Magic mushrooms may make for amusing Eminem lyrics, but are not and never have been a strong theme in the ongoing sports-crime story. Almost every other drug is strongly represented, but psilocybin-related arrests, as well as LSD busts, are extremely rare. It's hard to say why, exactly — maybe it's because the drug is relatively easy to conceal, or cops don't look for it, or maybe just because jocks simply don't dig paisley. Anyway, the lack of 'shroom arrests is curious, especially given the fact that mushrooms are such an excellent cure for headaches and other pain — one would think that football players would ingest them like donuts.
We now know that at least one ex-NBA scrub is bucking this trend and embracing the fungi.
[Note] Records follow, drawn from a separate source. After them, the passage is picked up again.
/-- R325, R326, R329 to R332, R335, R338 to R340, Table 8, and R298. -/
def Obligations.RingsTakeDoorbellsAndPushes : Prop :=
  (∀ (s : State) (inst page k l t fine : Nat) (a sg : Bool) (i : Instr), s.dev.sys.ready = true →
    i ∈ ([.doorbellProducer inst page k l ⟨sg, fine⟩ false, .ringInvalidate inst page t sg false, .ringResetDoorbell inst page t sg false, .doorbellConsumer inst page k l a sg false] : List Instr) →
    s.dev.ringAt inst page = none → Yields i s (fun e => e.ctr K.RING_BAD_DOORBELL = (s.dev.ctr K.RING_BAD_DOORBELL + 1) % 2 ^ 64 ∧ e.get F.RING_EVENT_BAD_DOORBELL = 1 ∧ e.rings = s.dev.rings)) ∧
  (∀ (s : State) (inst page k l t fine : Nat) (a sg : Bool) (i : Instr), s.dev.sys.ready = true →
    i ∈ ([.doorbellProducer inst page k l ⟨sg, fine⟩ true, .ringInvalidate inst page t sg true, .ringResetDoorbell inst page t sg true, .doorbellConsumer inst page k l a sg true] : List Instr) →
    Yields i s (fun e => e.ctr K.HIF_POISON_RX = (s.dev.ctr K.HIF_POISON_RX + 1) % 2 ^ 64 ∧ e.rings = s.dev.rings ∧ e.out = s.dev.out)) ∧
  (∀ (s : State) (inst page k l t r fine : Nat) (sg : Bool) (x : RingSt), s.dev.sys.ready = true → s.dev.hif.faulted = [] → s.dev.ringAt inst page = some r → x = s.dev.ring r →
    (∀ pos, k < 65536 → l < 2 → pos = s.dev.posOf r k l →
      (sg = true → (s.dev.rcf r RC.KIND = 1 ∨ (s.dev.rcf r RC.KIND = 0 ∧ s.dev.rcf r RC.FEED = 0)) → k < s.dev.ringSize r → s.dev.ahead r x.take pos ≤ s.dev.ringSize r →
        (pos ≠ x.producer → Yields (.doorbellProducer inst page k l ⟨sg, fine⟩ false) s (fun e =>
          e.ring r = { x with producer := pos, stopped := false, doorbells := x.doorbells ++ [(pos, s.dev.hostStampAt fine)] } ∧ (∀ q, q ≠ r → e.ring q = s.dev.ring q) ∧ e.bus = s.dev.bus)) ∧
        (pos = x.producer → Yields (.doorbellProducer inst page k l ⟨sg, fine⟩ false) s (fun e => e = s.dev))) ∧
      (sg = false ∨ s.dev.rcf r RC.KIND = 2 ∨ s.dev.rcf r RC.FEED = 1 ∧ s.dev.rcf r RC.KIND = 0 ∨ s.dev.ringSize r ≤ k ∨ s.dev.ringSize r < s.dev.ahead r x.take pos →
        Yields (.doorbellProducer inst page k l ⟨sg, fine⟩ false) s (fun e => e.rings = s.dev.rings ∧ e.get F.RING_EVENT_BAD_DOORBELL = 1)) ∧
      (∀ arm step, s.dev.rcf r RC.KIND = 2 → step = s.dev.ahead r x.consumer pos →
        (sg = true → k < s.dev.ringSize r → step ≤ s.dev.ahead r x.consumer x.reserved → Yields (.doorbellConsumer inst page k l arm sg false) s (fun e =>
          (e.ring r).consumer = pos ∧ (∀ q, q ≠ r → e.ring q = s.dev.ring q) ∧ (e.ring r).unread = x.unread.filter (fun p => decide (step ≤ s.dev.ahead r x.consumer p.1)) ∧
          (arm = false → (e.ring r).armed = x.armed) ∧
          (arm = true → (∀ p q, (e.ring r).unread = p :: q → s.dev.rcf r RC.MOD_CNT ≤ q.length + 1 ∨ (0 < s.dev.rcf r RC.MOD_US ∧ p.2 + 1200 * s.dev.rcf r RC.MOD_US ≤ s.dev.time.cycles) → (e.ring r).armed = false ∧
              (s.dev.mayRequest (s.dev.rcf r RC.INSTANCE) = true → .msix (s.dev.rcf r RC.INSTANCE) (s.dev.rcf r RC.VECTOR) ∈ e.out)) ∧
            ((∀ p q, (e.ring r).unread = p :: q → q.length + 1 < s.dev.rcf r RC.MOD_CNT ∧ (s.dev.rcf r RC.MOD_US = 0 ∨ s.dev.time.cycles < p.2 + 1200 * s.dev.rcf r RC.MOD_US)) → (e.ring r).armed = true)))) ∧
        (sg = false ∨ s.dev.ringSize r ≤ k ∨ s.dev.ahead r x.consumer x.reserved < step → Yields (.doorbellConsumer inst page k l arm sg false) s (fun e =>
          e.rings = s.dev.rings ∧ e.get F.RING_EVENT_BAD_DOORBELL = 1)))) ∧
    (sg = true → s.dev.rcf r RC.KIND ≠ 2 → t < 65536 →
      (s.dev.rcf r RC.MIRROR = 0 →
        Yields (.ringInvalidate inst page t sg false) s (fun e => e.ctr K.RING_INVALIDATES = (s.dev.ctr K.RING_INVALIDATES + 1) % 2 ^ 64 ∧ (∀ q, q ≠ r → e.ring q = s.dev.ring q) ∧
          e.ring r = (if s.dev.rcf r RC.MODE = 1 ∧ s.dev.rcf r RC.FEED = 0 then { x with token := t, cached := [], fetch := x.take, stopped := false } else { x with token := t })) ∧
        (x.state = 1 ∨ x.state = 2 → Yields (.ringResetDoorbell inst page t sg false) s (fun e => e.ring r = { x with token := t, cached := [], pushes := [], state := 3, cause := 0 } ∧
          ∀ q, q ≠ r → e.ring q = s.dev.ring q)) ∧
        (x.state = 0 ∨ x.state = 3 → Yields (.ringResetDoorbell inst page t sg false) s (fun e => e.ring r = { x with token := t } ∧ ∀ q, q ≠ r → e.ring q = s.dev.ring q))) ∧
      (∀ m, m = s.dev.rcf r RC.MIRROR → m ≠ 0 → m % 4096 ≤ 4088 → s.dev.hif.waiting = [] → s.dev.mayRequest (s.dev.rcf r RC.INSTANCE) = true → ∀ host, s.dev.xlate (s.dev.rcf r RC.INSTANCE) m true = .hit host →
        Yields (.ringInvalidate inst page t sg false) s (fun e => ∃ b, .hostWrite (s.dev.linkOf (s.dev.rcf r RC.INSTANCE)) (s.dev.rcf r RC.INSTANCE) host b false false ∈ e.out ∧ b.length = 8 ∧
          leNat (sliceBytes b 4 2) = t ∧ leNat (b.take 4) = s.dev.posField r (if s.dev.rcf r RC.KIND = 0 ∧ s.dev.rcf r RC.FEED = 1 then x.producer else if s.dev.rcf r RC.MODE = 1 ∧ s.dev.rcf r RC.FEED = 0 then x.take else x.fetch) % 2 ^ 32))) ∧
    (sg = false ∨ s.dev.rcf r RC.KIND = 2 → Yields (.ringInvalidate inst page t sg false) s (fun e => e.rings = s.dev.rings ∧ e.get F.RING_EVENT_BAD_DOORBELL = 1) ∧
      Yields (.ringResetDoorbell inst page t sg false) s (fun e => e.rings = s.dev.rings ∧ e.get F.RING_EVENT_BAD_DOORBELL = 1))) ∧
  (∀ (s : State) (r : Nat),
    ((s.dev.ring r).armed = true → (s.dev.ring r).unread ≠ [] → 0 < s.dev.rcf r RC.MOD_US → Yields (.interruptModTimer r) s (fun e => e.ring r = { s.dev.ring r with armed := false } ∧
      (s.dev.mayRequest (s.dev.rcf r RC.INSTANCE) = true → e.out = s.dev.out ++ [.msix (s.dev.rcf r RC.INSTANCE) (s.dev.rcf r RC.VECTOR)] ∧
        e.ctr K.RING_MSIX_SENT = (s.dev.ctr K.RING_MSIX_SENT + 1) % 2 ^ 64) ∧
      (s.dev.mayRequest (s.dev.rcf r RC.INSTANCE) = false → e.out = s.dev.out ∧ s.dev.rcf r RC.VECTOR ∈ mapGetD e.hif.pending (s.dev.rcf r RC.INSTANCE) []))) ∧
    ((s.dev.ring r).armed = false ∨ (s.dev.ring r).unread = [] ∨ s.dev.rcf r RC.MOD_US = 0 → Yields (.interruptModTimer r) s (fun e => e = s.dev))) ∧
  (∀ (s : State) (inst page off r fine : Nat) (b : List Byte) (x : RingSt), s.dev.sys.ready = true → s.dev.hif.faulted = [] → s.dev.ringAt inst page = some r → x = s.dev.ring r →
    (s.dev.rcf r RC.KIND ≠ 0 ∨ s.dev.rcf r RC.FEED ≠ 1 → Yields (.inlinePush inst page off b ⟨true, fine⟩ false) s (fun e => e.rings = s.dev.rings ∧ e.get F.RING_EVENT_BAD_DOORBELL = 1)) ∧
    (s.dev.rcf r RC.KIND = 0 → s.dev.rcf r RC.FEED = 1 → x.state = 1 → off % 512 = 0 → 0x800 ≤ off → off ≤ 0xE00 → 64 ≤ b.length → b.length ≤ 512 → s.dev.rcf r RC.MIRROR = 0 →
      (descN b 32 2 ≠ s.dev.indexOf r x.producer → Yields (.inlinePush inst page off b ⟨true, fine⟩ false) s (fun e => (e.ring r).state = 2 ∧ (e.ring r).cause = 4 ∧ (e.ring r).pushes = x.pushes)) ∧
      (descN b 32 2 = s.dev.indexOf r x.producer →
        (pushOk b = true → x.pushes.length < s.dev.rcf r RC.PUSH_DEPTH → s.dev.mayReceive inst = true → Yields (.inlinePush inst page off b ⟨true, fine⟩ false) s (fun e =>
          e.ring r = { x with producer := s.dev.advance r x.producer 1, pushes := x.pushes ++ [⟨x.producer, b.take 32, b.drop 64, s.dev.hostStampAt fine⟩] } ∧ e.bus = s.dev.bus)) ∧
        (pushOk b = false → s.dev.rcf r RC.CPL_RING ≠ r → s.dev.cplFree (s.dev.rcf r RC.CPL_RING) < s.dev.cplEntries r → Yields (.inlinePush inst page off b ⟨true, fine⟩ false) s (fun e =>
          (e.ring r).state = 2 ∧ (e.ring r).cause = 5 ∧ (e.ring r).pushes = x.pushes ∧ e.get F.RING_EVENT_PUSH_LOST = 1 ∧
          e.ctr K.RING_PUSH_DISCARD = (s.dev.ctr K.RING_PUSH_DISCARD + 1) % 2 ^ 64 ∧ e.ctr K.RING_PUSH_LOST = (s.dev.ctr K.RING_PUSH_LOST + 1) % 2 ^ 64)))) ∧
    (∀ sg p, s.dev.rcf r RC.KIND = 0 → s.dev.rcf r RC.FEED = 1 →
      (off < 0x800 ∨ 0x1000 ≤ off ∨ (off % 512 ≠ 0 ∧ off % 512 + b.length ≤ 512) → Yields (.inlinePush inst page off b ⟨sg, fine⟩ p) s (fun e => e.rings = s.dev.rings ∧ e.get F.RING_EVENT_BAD_DOORBELL = 1)) ∧
      (off % 512 = 0 → 0x800 ≤ off → off ≤ 0xE00 → b.length ≤ 512 →
        (x.state = 2 → Yields (.inlinePush inst page off b ⟨sg, fine⟩ p) s (fun e => e = s.dev.modRing r (fun _ => { x with producer := s.dev.advance r x.producer 1 }))) ∧
        (x.state ≠ 1 → x.state ≠ 2 → Yields (.inlinePush inst page off b ⟨sg, fine⟩ p) s (fun e => e = s.dev)) ∧
        (x.state = 1 → sg = true → p = true → s.dev.rcf r RC.CPL_RING ≠ r → s.dev.cplFree (s.dev.rcf r RC.CPL_RING) < s.dev.cplEntries r → Yields (.inlinePush inst page off b ⟨sg, fine⟩ p) s (fun e =>
          (e.ring r).pushes = x.pushes ∧ e.get F.RING_EVENT_PUSH_LOST = 1 ∧ e.ctr K.HIF_POISON_RX = (s.dev.ctr K.HIF_POISON_RX + 1) % 2 ^ 64 ∧
          e.ctr K.RING_PUSH_DISCARD = (s.dev.ctr K.RING_PUSH_DISCARD + 1) % 2 ^ 64))) ∧
      (x.state = 1 → 0x800 ≤ off → off < 0x1000 → (sg = false ∧ off % 512 = 0 ∧ off ≤ 0xE00) ∨ 512 < off % 512 + b.length → s.dev.rcf r RC.MIRROR = 0 → Yields (.inlinePush inst page off b ⟨sg, fine⟩ p) s (fun e =>
        (e.ring r).state = 2 ∧ (e.ring r).cause = 4 ∧ (e.ring r).pushes = x.pushes ∧ e.get F.RING_EVENT_BAD_DOORBELL = 1)))) ∧
  (∀ (s : State) (inst page off fine : Nat) (b : List Byte) (sg p : Bool), s.dev.sys.ready = true → s.dev.ringAt inst page = none → Yields (.inlinePush inst page off b ⟨sg, fine⟩ p) s (fun e =>
    e.rings = s.dev.rings ∧ e.get F.RING_EVENT_BAD_DOORBELL = 1)) ∧
  (∀ (s : State) (k : Nat) (w : Rec), s.dev.IndReady 0xC00100 → k < 16384 → s.dev.hif.faulted = [] → w = BitVec.ofNat 2048 ((s.dev.winRec 0xC00200 64).toNat % 2 ^ 320) →
    (∀ st, st < 2 → Yields (.ringRead 0 st k) s (fun e => e.IndBusy 0xC00100 0 ∧ e.words 0xC00200 16 = (s.dev.ringShow k ((s.dev.setBy st).record Tab.ring k)).toNat % 2 ^ 512 ∧ e.rings = s.dev.rings)) ∧
    Yields (.ringWrite 0 1 k) s (fun e => e.IndBusy 0xC00100 5 ∧ e.cfg = s.dev.cfg) ∧
    (recGet w RC.KIND = 3 → Yields (.ringWrite 0 0 k) s (fun e => e.IndBusy 0xC00100 3 ∧ e.cfg = s.dev.cfg)) ∧
    (recGet w RC.KIND ≠ 3 → Yields (.ringWrite 0 0 k) s (fun e => e.IndBusy 0xC00100 0 ∧ e.cfg.shadow.record Tab.ring k = keepRec Tab.ring w ∧ e.cfg.active = s.dev.cfg.active ∧ e.rings = s.dev.rings)) ∧
    (s.dev.rcf k RC.VALID = 0 → Yields (.ringReset 0 k) s (fun e => e.IndBusy 0xC00100 1 ∧ e.rings = s.dev.rings)) ∧
    (s.dev.rcf k RC.VALID = 1 → s.dev.rcf k RC.KIND ≠ 2 → s.dev.rcf k RC.MIRROR = 0 → (s.dev.ring k).state = 1 ∨ (s.dev.ring k).state = 2 → Yields (.ringReset 0 k) s (fun e => e.IndBusy 0xC00100 0 ∧
      e.ring k = { s.dev.ring k with cached := [], pushes := [], state := 3, cause := 0 } ∧ ∀ q, q ≠ k → e.ring q = s.dev.ring q))) ∧
  (∀ (s : State) (t st k : Nat), s.dev.IndReady 0xC00100 → s.dev.hif.faulted = [] → t ≠ 0 ∨ 16384 ≤ k → Yields (.ringRead t st k) s (fun e => e.IndBusy 0xC00100 3 ∧ e.rings = s.dev.rings) ∧
    Yields (.ringWrite t st k) s (fun e => e.IndBusy 0xC00100 3 ∧ e.cfg = s.dev.cfg) ∧ Yields (.ringReset t k) s (fun e => e.IndBusy 0xC00100 3 ∧ e.rings = s.dev.rings)) ∧
  (∀ (s : State) (r : Nat) (x : RingSt), s.dev.hif.faulted = [] → x = s.dev.ring r →
    (x.state = 3 → x.inWork = 0 → s.dev.hif.reads = [] → s.dev.rcf r RC.MIRROR = 0 → Yields (.ringResetDone r) s (fun e =>
      e.ring r = { state := (if s.dev.rcf r RC.VALID = 1 then 1 else 0), token := x.token } ∧ ∀ q, q ≠ r → e.ring q = s.dev.ring q)) ∧
    (x.state ≠ 3 ∨ x.inWork ≠ 0 → Yields (.ringResetDone r) s (fun e => e = s.dev)))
Scott Meents, a 45-year-old former bench-rider for the Bulls, Sonics, and Jazz, was busted earlier this month in Lake County, Oregon, for possession of nearly 19 pounds of magic mushrooms. Meents — a former star at the University of Illinois who was selected in the fourth round of the 1986 draft by the Bulls — got caught because he was driving his Cadillac 69 mph in a 55 mph zone. (One really wonders about a person who speeds when he is driving in a car carrying 19 pounds of magic mushrooms.)
Of the few other 'shroom busts among jocks, the best-known involved a couple of Gonzaga basketball players, Theo Davis and Josh Heytvelt, back in February 2007. That duo got pulled over by cops and hit with a weed-and-'shroom bust, which sucked for them because the mushroom count was a felony. A decent college player who declared early yet went undrafted, Heytvelt was last seen playing summer-league ball — not for the Magic (ha!), but for the Wizards.
The only other "athlete" who had a mushroom incident was professional skateboarder Jerome Rogers, who had an Almost Famous moment and bugged out naked on the roof of his house in Redondo Beach earlier this summer. I refuse to care about that incident for even one more sentence.
Give Meents 11 points for the 'shrooms — frankly, if you're going to deal drugs, you have to learn how to drive the speed limit.
In a pit of trouble
He hasn't been arrested, and maybe he won't be. But former Boston Celtics coach Rick Pitino, of late the pseudo-stud coach at the University of Louisville, is in a bit of a mess involving a woman named Karen Cunagin Sypher.
Sypher is in trouble with the law for attempting, allegedly, to extort $10 million from Pitino by threatening to out him for (again, allegedly) raping her in a restaurant in Kentucky called Porcini (and allegedly on a table). Pitino acknowledged in an interview with police that he had sex with the woman in the restaurant, and also admitted to paying her $3000, apparently for an abortion. Sypher says the act wasn't consensual, but authorities say there was insufficient evidence to file a rape charge. More to come as this one develops.
Kane wasn't able — to tip
Kind of an awesome story from the world of hockey — that is, if you like tales about star athletes who shine in the stadium but turn out to be unbelievable assholes in their private lives.
Chicago Blackhawks star winger and 2007 NHL Rookie of the Year Patrick Kane and his cousin, James Kane, were arrested this past week in Patrick's home town of Buffalo and charged with felony robbery. It seems that the two lunkhead goons gave a cabbie $15 for a $13.80 fare. The cabbie gave them a dollar back but then told them he didn't have 20 cents for the rest. Their response? Naturally, the pair tore the money from the 62-year-old cabbie's hand and started punching him in the face and head.
Patrick Kane earns $875,000 a year, plus bonuses — guess a tip was out of the question. Give him 60 points for severe dickness.